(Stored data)

■ ■ ■ ■ ■

-- ==== Sys2Proof/Word.lean ====
section
/-! DEFINITION. Word: the widths of the codec's values and their plainest arithmetic
(spec/00_scope.md rule R16). Every quantity is unsigned; lengths, cursors, indices and counters are
natural numbers (DEDUCED, notes/assumptions/14.md), and only what the spec reads as bits is a bit vector. -/

namespace Sys2Proof

/-- A byte, a value 0 to 255 (rule R16). -/
abbrev Byte := BitVec 8

/-- A 16-bit unsigned number (rule R16). -/
abbrev U16 := BitVec 16

/-- A 32-bit unsigned number (rule R16). -/
abbrev U32 := BitVec 32

/-- `trunc_N(v) = v mod 2^N` (rule R16). -/
def truncN (n v : Nat) : Nat := v % 2 ^ n

/-- `HEADER_SIZE`, a protocol constant (rule R10). -/
def headerSize : Nat := 14

/-- `TRAILER_SIZE`, a protocol constant (rule R10). -/
def trailerSize : Nat := 4

/-- `MIN_PACKET = HEADER_SIZE + TRAILER_SIZE` (rule R10). -/
def minPacket : Nat := headerSize + trailerSize

end Sys2Proof
end

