-- ==== Sys2Proof/Syntax.lean ====
section
/-! DEFINITION. Syntax: the six operations of spec/30_encoding.md rule R74, one constructor per row of
spec/opcode_table.json; the operation as the command port carries it (rule R72); and the decoded
header record (spec/10_state.md rule R32). -/

namespace Sys2Proof

/-- The six operations (rules R14 and R74). The operand is the operation's byte sequence; `FINIT` has
none. -/
inductive Instr where
  /-- `CRC16`, selector 0: the header checksum of any bytes (rule R93). -/
  | crc16 (data : List Byte)
  /-- `CRC32`, selector 1: the payload checksum of any bytes (rule R103). -/
  | crc32 (data : List Byte)
  /-- `HDR`, selector 2: decode and validate a header (rule R118). -/
  | hdr (data : List Byte)
  /-- `PKT`, selector 3: validate a whole packet (rule R131). -/
  | pkt (data : List Byte)
  /-- `FINIT`, selector 4: initialise the framer (rule R141). -/
  | finit
  /-- `FPUSH`, selector 5: push the next bytes of the stream (rule R154). -/
  | fpush (data : List Byte)
deriving DecidableEq, Repr

/-- An operation as the requester issues it: the triple `(op, len, data)` of rule R72, on `cmd_op`,
`cmd_len` and `in_data` (rule R78). It may be ill-formed: the decoder judges it. -/
structure Command where
  /-- `cmd_op`, 3 bits. -/
  op : BitVec 3
  /-- `cmd_len`, the operand length in bytes. -/
  len : Nat
  /-- The operand bytes supplied, in index order. -/
  data : List Byte
deriving DecidableEq, Repr

/-- The decoded header (rules R32 and R63): ten fields. -/
structure Header where
  magic : U16
  protoMajor : Byte
  protoMinor : Byte
  msgType : Byte
  flags : Byte
  src : Byte
  dst : Byte
  seq : U16
  payloadLen : U16
  headerCrc16 : U16
deriving DecidableEq, Repr

end Sys2Proof
end

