-- ==== Sys2Proof/WellFormed.lean ====
section
/-! DEFINITION. WellFormed: the one check an operation has as syntax. Its operand has a length `len`
with `0 <= len < 2^LEN_W` (spec/20_memory.md rule R42); every byte value is allowed. -/

namespace Sys2Proof

/-- The operand of an operation; `FINIT` has none (rule R72). -/
def Instr.operand : Instr → List Byte
  | .crc16 d => d
  | .crc32 d => d
  | .hdr d => d
  | .pkt d => d
  | .finit => []
  | .fpush d => d

/-- Rule R42: the operand's length fits `LEN_W` bits. -/
def Instr.wf (lenW : Nat) (i : Instr) : Bool := decide (i.operand.length < 2 ^ lenW)

end Sys2Proof
end

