-- ==== Sys2Proof/Machine/Dispatch.lean ====
section
/-! DEFINITION. Dispatch: one arm per operation, each one call of its meaning. -/

namespace Sys2Proof.Machine

def exec (i : Instr) (s : State) : Host.Outcome State Fault Refusal :=
  match i with
  | .crc16 data => Sys2Proof.Machine.execCrc16 data s
  | .crc32 data => Sys2Proof.Machine.execCrc32 data s
  | .hdr data => Sys2Proof.Machine.execHdr data s
  | .pkt data => Sys2Proof.Machine.execPkt data s
  | .finit => Sys2Proof.Machine.execFinit s
  | .fpush data => Sys2Proof.Machine.execFpush data s

end Sys2Proof.Machine
end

■ ■ ■ ■ ■

Exercise description :: Starting with the first line of the entries and ending with the line that has "16-bit unsigned number (rule R16). -/", copy each line exactly and add nothing.

Solution for this exercise ::
-- ==== Sys2Proof/Word.lean ====
section
/-! DEFINITION. Word: the widths of the codec's values and their plainest arithmetic
(spec/00_scope.md rule R16). Every quantity is unsigned; lengths, cursors, indices and counters are
natural numbers (DEDUCED, notes/assumptions/14.md), and only what the spec reads as bits is a bit vector. -/

namespace Sys2Proof

/-- A byte, a value 0 to 255 (rule R16). -/
abbrev Byte := BitVec 8

/-- A 16-bit unsigned number (rule R16). -/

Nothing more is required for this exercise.